I am interested in computing the determinant of the following circulant matrices: let $n=p^k$ for $p$ a prime and $k\in \mathbb{N}$, take $a\in \mathbb{N}$ to be such that $a<p$ and $(a,p)=1$. Consider the matrix
$$A = \left[ \begin{array}{ccccccccc} 1&1&1&...&1&0 & ... & 0 & 0\\ 0&1&1&& & ...& & 0 &0& \\0&0&1&& & ...& & 0&0\\&&&&\vdots\\1&&&&&...&&0&1\end{array}\right]$$
where $A$ is the circulant matrix with the first row given by the vector with the first $a$ coordinates equal to $1$ and the rest equal to $0$.
I am aware that the eigenvalues of this matrix are given by $$\lambda_j = 1+\omega^j + \omega^{2j} + \dots + \omega^{(a-1)j},\quad j = 0, 1, \dots, n-1,$$
where $\omega$ is primitive $n$-th root of unity.
I have done several computations of the determinant of some specific matrices of this form and it seems like $\det(A)=a$.
I would like to know if there is some general result already known about circulant matrices of this form that I could cite or I would like to be pointed in the right direction of how to prove this. Thank you!
Disclaimer: I am a graduate student and this came up for a problem I am working on. It is not a homework problem or part of any class.

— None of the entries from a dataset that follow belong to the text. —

-- ==== Sys2Proof/Machine/State.lean ====
section
/-! DEFINITION. The state of an SV-60 module as plain data, and its value after a module reset.
Ticks of package time (R2) and identifiers are natural numbers; registers that software sees as words
are bit vectors. -/

namespace Sys2Proof.Machine

/-- Why a step stops the machine. No effect of the spec ends in one of these. -/
inductive Fault where
  /-- Raised by the meaning of a scalar, lane, matrix or damper instruction when it is run without an
  agent of its stream (no strand, stream or interpreter is selected, or it does not exist). `step`
  never runs one so. Safe: nothing is claimed of such a run. -/
  | noAgent
  deriving DecidableEq, Repr

/-- Why an instruction has no meaning. -/
inductive Refusal where
  /-- Raised by an arm of `exec` whose instruction has no meaning yet. Safe: nothing is claimed. -/
  | notModelled (mnemonic : String)
  deriving DecidableEq, Repr

/-- The agent whose instruction is running: the side of a strand (by core and strand slot), the matrix
stream of a core, or the damper interpreter of a partition (DESIGN CHOICE, log 2). -/
inductive Agent where
  | none
  | scalar (core slot : Nat)
  | lane (core slot : Nat)
  | matrix (core : Nat)
  | damper (part : Nat)
  deriving DecidableEq, Repr

/-- R37, R38, R250, R384, R391, R392, R403, R412: what comes from outside and is no row of the table: physical errors, a host's
accesses of configuration space and its reads of registers, and the sending of an MSI-X message (DESIGN CHOICE, log 14). -/
inductive Upset where
  /-- An uncorrectable error in a lane word, which its next read finds. -/
  | lane (core slot reg lane : Nat)
  /-- An uncorrectable error in a scalar register. -/
  | scalar (core slot reg : Nat)
  /-- An uncorrectable error in a mailbox. -/
  | mailbox (core slot n : Nat)
  /-- A single-bit error of a core's register files, corrected when it is read. -/
  | corrected (core : Nat)
  /-- Uncorrectable data in the line of a physical address, of an isle's media or of the L2 of a near isle. -/
  | memory (addr : Nat) (l2 : Option Nat)
  /-- A corrected error of an isle's media or of the L2 of a near isle. -/
  | memoryCorrected (isle : Nat) (l2 : Option Nat)
  /-- A read of configuration space: of a partition's function, or of PF0's SR-IOV capability. -/
  | configRead (h : HostAccess) (part : Option Nat) (reg : Nat)
  /-- A write of it. -/
  | configWrite (h : HostAccess) (part : Option Nat) (reg : Nat) (v : Word)
  /-- A non-posted read of a register word of BAR0: of a partition's function, or of PF0. -/
  | registerRead (h : HostAccess) (part : Option Nat) (off : Nat)
  /-- A partition's function sends an MSI-X message through a port. -/
  | msix (port part : Nat)
  deriving DecidableEq, Repr

/-- One move: an agent's next instruction, an event, a physical error, or the passing of a tick (DESIGN CHOICE, log 2). -/
inductive Turn where
  | agent (a : Agent)
  | event (i : Instr)
  | upset (u : Upset)
  /-- The next matrix instruction of a core, a `gmma`, begins its reads (R300). -/
  | reads (core : Nat)
  | tick
  deriving DecidableEq, Repr

/-! ### A strand -/

/-- R31: an entry of the path stack. -/
structure PathEntry where
  mask : Word
  addr : Word
  join : Bool
  deriving DecidableEq, Repr

/-- The scalar side of a strand as a region head checkpoints it (R199). -/
structure ScalarSide where
  /-- s1 to s127 by number (R24); an unlisted register holds 0. -/
  sregs    : FMap Word
  /-- Scalar registers that hold an uncorrectable error (R37, R38). -/
  spoison  : List Nat
  spc      : Word
  exec     : Word
  /-- k0 to k3 (R19). -/
  ks       : FMap W32
  /-- m0 to m7 DATA and FULL (R20). -/
  mdata    : FMap Word
  mfull    : BitVec 8
  mpoison  : BitVec 8
  /-- The path stack, bottom first (R31). -/
  path     : List PathEntry
  demote   : Bool
  sticky   : BitVec 7
  trapPend : Bool
  /-- The enqueue sequence counter (R98). -/
  seq      : Word
  rdepth   : BitVec 16
  tdepth   : Bool
  entryd   : BitVec 16
  tln      : Word
  deriving DecidableEq, Repr

/-- The lane registers, predicates and index registers of a strand (R29). -/
structure LaneSide where
  /-- Register r of lane l under key 64 r + l; an unlisted word holds 0. -/
  vregs   : FMap W32
  /-- Poisoned lane words, by the same key (R38). -/
  vpoison : List Nat
  /-- Lane words with an uncorrectable error that no read has found yet, by the same key (R38). -/
  verr    : List Nat
  /-- p1 to p23 as masks of lanes; an unlisted predicate holds 0. -/
  preds   : FMap Word
  /-- BASE and LENGTH of index register i in lane l under key 64 i + l. -/
  ibase   : FMap (BitVec 16)
  ilen    : FMap (BitVec 16)
  deriving DecidableEq, Repr

/-- R54: the fields of a checked clause header. -/
structure Header where
  wait  : BitVec 12
  flagA : BitVec 4
  flagB : BitVec 4
  len   : BitVec 5
  mbox  : BitVec 8
  deriving DecidableEq, Repr

/-- R12, R13: an entry of the lane clause queue with what `lrun` captured. -/
structure Queued where
  clause : BitVec 26
  exec   : Word
  ks     : FMap W32
  seq    : Word
  region : Nat
  /-- The header, once read and checked (R55). -/
  header : Option Header
  /-- The clause is the REMAT clause of a resumption (R371). -/
  remat  : Bool
  deriving DecidableEq, Repr

/-- R14: a clause that has started; `index` is its next instruction, from 1. -/
structure Running where
  entry  : Queued
  header : Header
  index  : Nat
  deriving DecidableEq, Repr

/-- The lane stream of a strand: the clause queue and the clause that issues. -/
structure LaneStream where
  queue   : List Queued
  current : Option Running
  deriving DecidableEq, Repr

/-- R123: a recipe record. -/
structure Recipe where
  slive  : BitVec 128
  plive  : BitVec 24
  ilive  : BitVec 4
  remv   : Bool
  remat  : BitVec 26
  ranges : List (Nat × Nat)
  deriving DecidableEq, Repr

/-- R375: a trap record. -/
structure TrapRec where
  code   : BitVec 8
  stream : Stream
  detail : BitVec 16
  index  : BitVec 6
  place  : Word
  lanes  : Word
  faddr  : Word
  deriving DecidableEq, Repr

Since you already have an expression for the eigenvalues, you can prove it yourself. Note that we have $$ \lambda_0 = a, \qquad \lambda_j = \frac{1 - \omega^{aj}}{1 - \omega^j} \quad j = 1,2,\dots,n-1. $$ Because $\gcd(a,n) = 1$, the map $x \mapsto ax$ is bijective over $\{1,2,\dots,n-1\} \subset \Bbb Z/n\Bbb Z$. It follows that $\prod_{j=1}^{n-1} (1 - \omega^j) = \prod_{j=1}^{n-1} (1 - \omega^{aj})$, so that $$ \prod_{j=1}^{n-1} \lambda_j = \prod_{j=1}^{n-1}\left( \frac{1 - \omega^{aj}}{1 - \omega^j}\right) = \frac{\prod_{j=1}^{n-1} (1 - \omega^{aj})}{\prod_{j=1}^{n-1} (1 - \omega^j)} = 1. $$ Thus, we come to the conclusion that $\det(A) = \prod_{j=0}^{n-1} \lambda_j = a \cdot 1 = a$, which was what we wanted.